WHAT THE TASK REQUIRES — Somewhere below is a line with "theorem Blk.within_bump (k" and, later, a line with "(fun p out => by rw"; repeat those two lines and all the lines between them, exactly as they are.

[[ PROVIDED ENTRIES open ]]

/-- The block `b` with the parts of the list taken from `b'`. -/
def Blk.patched (l : List Part) (b b' : Blk) : Blk where
  reaches  := if .reaches ∈ l then b'.reaches else b.reaches
  preds    := if .preds ∈ l then b'.preds else b.preds
  history  := if .history ∈ l then b'.history else b.history
  predOps  := if .predOps ∈ l then b'.predOps else b.predOps
  predNext := if .predNext ∈ l then b'.predNext else b.predNext
  agents   := if .agents ∈ l then b'.agents else b.agents
  fe       := if .fe ∈ l then b'.fe else b.fe
  rt       := if .rt ∈ l then b'.rt else b.rt
  hb       := if .hb ∈ l then b'.hb else b.hb
  pg       := if .pg ∈ l then b'.pg else b.pg
  rel      := if .rel ∈ l then b'.rel else b.rel
  db       := if .db ∈ l then b'.db else b.db
  mc       := if .mc ∈ l then b'.mc else b.mc
  counters := if .counters ∈ l then b'.counters else b.counters
  out      := if .out ∈ l then b'.out else b.out
  fresh    := if .fresh ∈ l then b'.fresh else b.fresh

namespace Blk.Within

variable {l k : List Part} {b c d : Blk}

@[simp] theorem refl (l : List Part) (b : Blk) : Within l b b := fun p _ => Part.Same.refl b p

theorem trans (h : Within l b c) (k : Within l c d) : Within l b d := fun p out => (h p out).trans (k p out)

theorem mono (h : Within k b c) (sub : k ⊆ l) : Within l b c := fun p out => h p fun inside => out (sub inside)

/-- A block that differs within the list is the old one with those parts new. -/
theorem eq (h : Within l b c) : c = b.patched l c := by
  refine Blk.eq_of_same fun p notBlocks notMem => ?_
  by_cases inside : p ∈ l
  · cases p
    case blocks => exact absurd rfl notBlocks
    case chanMem => exact absurd rfl notMem
    all_goals exact (if_pos inside).symm
  · have same := h p inside
    cases p
    case blocks => exact absurd rfl notBlocks
    case chanMem => exact absurd rfl notMem
    all_goals exact Eq.trans same (if_neg inside).symm

/-- A change within the list at the end makes no difference. -/
theorem iff_of (h : Within k c d) (sub : k ⊆ l) : Within l b d ↔ Within l b c :=
  ⟨fun whole p out => (whole p out).trans (h.mono sub p out).symm, fun first => first.trans (h.mono sub)⟩

theorem forEach {α : Type} {f : α → Blk → Blk} (xs : List α) (h : ∀ x c, Within l c (f x c)) (b : Blk) :
    Within l b (b.forEach xs f) := by
  induction xs generalizing b with
  | nil => exact refl l b
  | cons x xs ih => exact (h x b).trans (ih (f x b))

end Blk.Within

/-! ### The updates of one part -/

section
variable {l : List Part} {b c : Blk}

@[simp] theorem Blk.within_ite {p : Prop} [Decidable p] {d : Blk} :
    Within l b (if p then c else d) ↔ (p → Within l b c) ∧ (¬p → Within l b d) := by
  split <;> simp [*]

@[simp] theorem Blk.within_emit (o : Out) (sub : [.out] ⊆ l) : Within l b (c.emit o) ↔ Within l b c :=
  Within.iff_of (k := [.out]) (fun p out => by cases p <;> first | rfl | exact fun _ => rfl | simp at out) sub

@[simp] theorem Blk.within_modReach (r : Nat) (f : Reach → Reach) (sub : [.reaches, .blocks] ⊆ l) :
    Within l b (c.modReach r f) ↔ Within l b c :=
  Within.iff_of (k := [.reaches, .blocks]) (fun p out => by cases p <;> first | rfl | exact fun _ => rfl | simp at out) sub

/-- An update of a reach that leaves its task blocks. -/
@[simp] theorem Blk.within_modReach_blocks (r : Nat) (f : Reach → Reach) (keep : ∀ x, (f x).blocks = x.blocks)
    (sub : [.reaches] ⊆ l) : Within l b (c.modReach r f) ↔ Within l b c := by
  refine Within.iff_of (k := [.reaches]) (fun p out => ?_) sub
  cases p
  case reaches => simp at out
  case blocks =>
    intro k
    rcases Decidable.em (k = r) with rfl | other
    · rw [reach_modReach_same, keep]
    · rw [reach_modReach_other _ _ other]
  all_goals rfl

@[simp] theorem Blk.within_modAgent (e : Nat) (f : Agent → Agent) (sub : [.agents] ⊆ l) :
    Within l b (c.modAgent e f) ↔ Within l b c :=
  Within.iff_of (k := [.agents]) (fun p out => by cases p <;> first | rfl | exact fun _ => rfl | simp at out) sub

@[simp] theorem Blk.within_modFe (f : Fe → Fe) (sub : [.fe] ⊆ l) : Within l b (c.modFe f) ↔ Within l b c :=
  Within.iff_of (k := [.fe]) (fun p out => by cases p <;> first | rfl | exact fun _ => rfl | simp at out) sub

@[simp] theorem Blk.within_modRt (f : Rt → Rt) (sub : [.rt] ⊆ l) : Within l b (c.modRt f) ↔ Within l b c :=
  Within.iff_of (k := [.rt]) (fun p out => by cases p <;> first | rfl | exact fun _ => rfl | simp at out) sub

@[simp] theorem Blk.within_modHb (f : Hb → Hb) (sub : [.hb, .chanMem] ⊆ l) :
    Within l b (c.modHb f) ↔ Within l b c :=
  Within.iff_of (k := [.hb, .chanMem]) (fun p out => by cases p <;> first | rfl | exact fun _ => rfl | simp at out) sub

/-- An update of the hub that leaves channel memory. -/
@[simp] theorem Blk.within_modHb_chanMem (f : Hb → Hb) (keep : ∀ h, (f h).chanMem = h.chanMem)
    (sub : [.hb] ⊆ l) : Within l b (c.modHb f) ↔ Within l b c := by
  refine Within.iff_of (k := [.hb]) (fun p out => ?_) sub
  cases p
  case hb => simp at out
  case chanMem => exact keep _
  all_goals first | rfl | exact fun _ => rfl

@[simp] theorem Blk.within_modPg (f : Pg → Pg) (sub : [.pg] ⊆ l) : Within l b (c.modPg f) ↔ Within l b c :=
  Within.iff_of (k := [.pg]) (fun p out => by cases p <;> first | rfl | exact fun _ => rfl | simp at out) sub

@[simp] theorem Blk.within_modRel (f : Rel → Rel) (sub : [.rel] ⊆ l) : Within l b (c.modRel f) ↔ Within l b c :=
  Within.iff_of (k := [.rel]) (fun p out => by cases p <;> first | rfl | exact fun _ => rfl | simp at out) sub

@[simp] theorem Blk.within_modDb (f : Db → Db) (sub : [.db] ⊆ l) : Within l b (c.modDb f) ↔ Within l b c :=
  Within.iff_of (k := [.db]) (fun p out => by cases p <;> first | rfl | exact fun _ => rfl | simp at out) sub

@[simp] theorem Blk.within_modMc (f : Mc → Mc) (sub : [.mc] ⊆ l) : Within l b (c.modMc f) ↔ Within l b c :=
  Within.iff_of (k := [.mc]) (fun p out => by cases p <;> first | rfl | exact fun _ => rfl | simp at out) sub

@[simp] theorem Blk.within_spend (sub : [.fresh] ⊆ l) : Within l b c.spend ↔ Within l b c :=
  Within.iff_of (k := [.fresh]) (fun p out => by cases p <;> first | rfl | exact fun _ => rfl | simp at out) sub

@[simp] theorem Blk.within_bump (k : Ctr) (i n : Nat) (sub : [.counters] ⊆ l) :
    Within l b (c.bump k i n) ↔ Within l b c :=
  Within.iff_of (k := [.counters])
    (fun p out => by rw [Blk.bump_frame]; cases p <;> first | rfl | exact fun _ => rfl | simp at out) sub

@[simp] theorem Blk.within_modQueue (q : Nat) (f : Queue → Queue) (sub : [.fe] ⊆ l) :
    Within l b (c.modQueue q f) ↔ Within l b c :=
  Within.iff_of (k := [.fe]) (by unfold Blk.modQueue; split <;> simp) sub

@[simp] theorem Blk.within_modCtx (x : Nat) (f : Ctx → Ctx) (sub : [.fe] ⊆ l) :
    Within l b (c.modCtx x f) ↔ Within l b c :=
  Within.iff_of (k := [.fe]) (by unfold Blk.modCtx; split <;> simp) sub

@[simp] theorem Blk.within_ctxBump (x off n : Nat) (sub : [.db] ⊆ l) :
    Within l b (c.ctxBump x off n) ↔ Within l b c :=
  Within.iff_of (k := [.db]) (by unfold Blk.ctxBump; split <;> simp) sub

@[simp] theorem Blk.within_modTask (t : TaskRef) (f : Task → Task) (sub : [.reaches, .blocks] ⊆ l) :
    Within l b (c.modTask t f) ↔ Within l b c :=
  Within.iff_of (k := [.reaches, .blocks]) (by unfold Blk.modTask; split <;> simp) sub

@[simp] theorem Blk.within_setState (t : TaskRef) (st : TState) (sub : [.reaches, .blocks] ⊆ l) :
    Within l b (c.setState t st) ↔ Within l b c := by
  refine Within.iff_of (k := [.reaches, .blocks]) ?_ sub
  unfold Blk.setState
  split
  · simp
  · dsimp only
    split
    · exact .trans (by simp) (.forEach _ (by simp) _)
    · simp

@[simp] theorem Blk.within_alarm (k : Nat) (sub : [.mc] ⊆ l) : Within l b (c.alarm k) ↔ Within l b c :=
  within_modMc _ sub

@[simp] theorem Blk.within_opReply (e : Nat) (st : BitVec 8) (x : BitVec 32) (ws : List (BitVec 64))
    (sub : [.out] ⊆ l) : Within l b (c.opReply e st x ws) ↔ Within l b c := within_emit _ sub

@[simp] theorem Blk.within_runFault (e : Nat) (st : BitVec 8) (sub : [.agents] ⊆ l) :
    Within l b (c.runFault e st) ↔ Within l b c := within_modAgent _ _ sub

@[simp] theorem Blk.within_tearDown (x : Nat) (cause : BitVec 8) (d : Option (Nat × Nat)) (sub : [.fe] ⊆ l) :
    Within l b (c.tearDown x cause d) ↔ Within l b c :=
  Within.iff_of (k := [.fe]) (by unfold Blk.tearDown; split <;> simp) sub

@[simp] theorem Blk.within_askReset (cause : Cause) (sub : [.rel] ⊆ l) :
    Within l b (c.askReset cause) ↔ Within l b c :=
  Within.iff_of (k := [.rel]) (by unfold Blk.askReset; split <;> simp) sub

@[simp] theorem Blk.within_askStop (cause : Nat) (sub : [.db] ⊆ l) : Within l b (c.askStop cause) ↔ Within l b c :=
  Within.iff_of (k := [.db]) (by unfold Blk.askStop; split <;> simp) sub

@[simp] theorem Blk.within_trace (v : Env) (task : Bool) (r : TraceRec) (sub : [.db, .counters] ⊆ l) :
    Within l b (c.trace v task r) ↔ Within l b c := by
  refine Within.iff_of (k := [.db, .counters]) ?_ sub
  unfold Blk.trace
  simp

@[simp] theorem Blk.within_traceTask (v : Env) (type sub' : Nat) (t : TaskRef) (e : Nat) (st : BitVec 8)
    (aux : BitVec 64) (sh : Bool) (sub : [.db, .counters] ⊆ l) :
    Within l b (c.traceTask v type sub' t e st aux sh) ↔ Within l b c := within_trace v _ _ sub

@[simp] theorem Blk.within_stage (place : Nat) (r : JRec) (sub : [.rel] ⊆ l) :
    Within l b (c.stage place r) ↔ Within l b c := within_modRel _ sub

@[simp] theorem Blk.within_stageDesc (ty : JType) (x q i : Nat) (st : BitVec 8) (aux : Nat)
    (second : Option (BitVec 128)) (d : BitVec 512) (sub : [.rel] ⊆ l) :
    Within l b (c.stageDesc ty x q i st aux second d) ↔ Within l b c := within_stage _ _ sub

@[simp] theorem Blk.within_ask (r : HostReq) (sub : [.fe, .out] ⊆ l) : Within l b (c.ask r) ↔ Within l b c := by
  refine Within.iff_of (k := [.fe, .out]) (fun p out => ?_) sub
  unfold Blk.ask
  split <;> cases p <;> first | rfl | exact fun _ => rfl | simp at out

@[simp] theorem Blk.within_withFe (f : Fe) (sub : [.fe] ⊆ l) : Within l b { c with fe := f } ↔ Within l b c :=
  within_modFe (fun _ => f) sub

@[simp] theorem Blk.within_answered (q : HostReq → Bool) (sub : [.fe, .out] ⊆ l) :
    Within l b (c.answered q) ↔ Within l b c := by
  refine Within.iff_of (k := [.fe, .out]) ?_ sub
  unfold Blk.answered
  split
  · dsimp only
    split <;> simp
  · simp

@[simp] theorem Blk.within_askFor (gone : Option Nat) (r : HostReq) (sub : [.fe, .out] ⊆ l) :
    Within l b (c.askFor gone r) ↔ Within l b c :=
  Within.iff_of (k := [.fe, .out]) (by unfold Blk.askFor; split <;> simp) sub

@[simp] theorem Blk.within_readNow (q : Nat) (a : BitVec 64) (n : Nat) (sub : [.out] ⊆ l) :
    Within l b (c.readNow q a n) ↔ Within l b c := by
  refine Within.iff_of (k := [.out]) ?_ sub
  unfold Blk.readNow
  repeat' split
  all_goals simp

@[simp] theorem Blk.within_hostErr (sub : [.counters] ⊆ l) : Within l b c.hostErr ↔ Within l b c :=
  within_bump _ _ _ sub

@[simp] theorem Blk.within_hostRsp (q : HostReq → Bool) (err : Bool) (sub : [.fe, .counters, .out] ⊆ l) :
    Within l b (c.hostRsp q err) ↔ Within l b c :=
  Within.iff_of (k := [.fe, .counters, .out]) (by unfold Blk.hostRsp; split <;> simp) sub

@[simp] theorem Blk.within_lateRsp (q : HostReq → Bool) (err : Bool) (x : LateReq)
    (sub : [.fe, .counters, .out] ⊆ l) : Within l b (c.lateRsp q err x) ↔ Within l b c :=
  Within.iff_of (k := [.fe, .counters, .out]) (by unfold Blk.lateRsp; dsimp only; split <;> simp) sub

@[simp] theorem Blk.within_issue (v : Env) (t : Option Nat) (x : Effect) (sub : [.fe, .out] ⊆ l) :
    Within l b (c.issue v t x) ↔ Within l b c := by
  refine Within.iff_of (k := [.fe, .out]) ?_ sub
  unfold Blk.issue
  dsimp only
  repeat' split
  all_goals simp

theorem Blk.within_foldl_fst {α β : Type} {g : Blk × β → α → Blk × β}
    (h : ∀ p x, Within l p.1 (g p x).1) (xs : List α) (p : Blk × β) : Within l p.1 (xs.foldl g p).1 := by
  induction xs generalizing p with
  | nil => exact .refl l _
  | cons x xs ih => exact (h p x).trans (ih _)

@[simp] theorem Blk.within_releaseEffects (v : Env) (sub : [.fe, .rel, .out] ⊆ l) :
    Within l b (c.releaseEffects v) ↔ Within l b c := by
  refine Within.iff_of (k := [.fe, .rel, .out]) ?_ sub
  unfold Blk.releaseEffects
  simp only [within_modRel, List.cons_subset, List.mem_cons, List.nil_subset, or_true, and_true, true_or]
  refine within_foldl_fst (fun p x => ?_) _ (c, [])
  split <;> simp

@[simp] theorem Blk.within_putStatus (v : Env) (q : Nat) (u : Queue) (gone : Option Nat)
    (sub : [.fe, .rel, .out] ⊆ l) : Within l b (c.putStatus v q u gone) ↔ Within l b c :=
  Within.iff_of (k := [.fe, .rel, .out]) (by simp [Blk.putStatus]) sub

@[simp] theorem Blk.within_writeStatus (v : Env) (q : Nat) (cause : Option Nat) (sub : [.fe, .rel, .out] ⊆ l) :
    Within l b (c.writeStatus v q cause) ↔ Within l b c := by
  refine Within.iff_of (k := [.fe, .rel, .out]) ?_ sub
  unfold Blk.writeStatus
  dsimp only
  split <;> split <;> simp

@[simp] theorem Blk.within_touchBlock (v : Env) (t : TaskRef) (sub : [.reaches, .blocks] ⊆ l) :
    Within l b (c.touchBlock v t) ↔ Within l b c := within_modReach _ _ sub

/-! ### Stored data -/

@[simp] theorem Blk.within_queueLog (v : Env) (r : ELogRec) (sub : [.mc, .counters, .fresh] ⊆ l) :
    Within l b (c.queueLog v r) ↔ Within l b c := by
  refine Within.iff_of (k := [.mc, .counters, .fresh]) ?_ sub
  unfold Blk.queueLog
  dsimp only
  repeat' split
  all_goals simp

@[simp] theorem Blk.within_writeLog (v : Env) (r : ELogRec) (sub : [.rel, .out] ⊆ l) :
    Within l b (c.writeLog v r) ↔ Within l b c :=
  Within.iff_of (k := [.rel, .out]) (by simp [Blk.writeLog]) sub

@[simp] theorem Blk.within_elogReturn (v : Env) (sub : [.rel, .out, .fresh] ⊆ l) :
    Within l b (c.elogReturn v) ↔ Within l b c :=
  Within.iff_of (k := [.rel, .out, .fresh]) (by unfold Blk.elogReturn; split <;> simp) sub

@[simp] theorem Blk.within_logError (v : Env) (r : ELogRec) (sub : [.rel, .mc, .counters, .out, .fresh] ⊆ l) :
    Within l b (c.logError v r) ↔ Within l b c :=
  Within.iff_of (k := [.rel, .mc, .counters, .out, .fresh]) (by unfold Blk.logError; dsimp only; split <;> simp) sub

@[simp] theorem Blk.within_elogSeen (v : Env) (ci : Nat) (sub : [.rel, .out, .fresh] ⊆ l) :
    Within l b (c.elogSeen v ci) ↔ Within l b c :=
  Within.iff_of (k := [.rel, .out, .fresh]) (by simp [Blk.elogSeen]) sub

@[simp] theorem Blk.within_storedRead (v : Env) (p : Place) (source : Nat) (ecc : Ecc)
    (sub : [.rel, .mc, .counters, .out, .fresh] ⊆ l) : Within l b (c.storedRead v p source ecc) ↔ Within l b c := by
  refine Within.iff_of (k := [.rel, .mc, .counters, .out, .fresh]) ?_ sub
  unfold Blk.storedRead
  dsimp only
  repeat' split
  all_goals simp

@[simp] theorem Blk.within_deviceError (v : Env) (ctx : Option Nat) (sub : [.rel, .mc, .counters, .out, .fresh] ⊆ l) :
    Within l b (c.deviceError v ctx) ↔ Within l b c :=
  Within.iff_of (k := [.rel, .mc, .counters, .out, .fresh]) (by simp [Blk.deviceError]) sub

[[ PROVIDED ENTRIES closed ]]

YOUR SOLUTION —
@[simp] theorem Blk.within_bump (k : Ctr) (i n : Nat) (sub : [.counters] ⊆ l) :
    Within l b (c.bump k i n) ↔ Within l b c :=
  Within.iff_of (k := [.counters])
    (fun p out => by rw [Blk.bump_frame]; cases p <;> first | rfl | exact fun _ => rfl | simp at out) sub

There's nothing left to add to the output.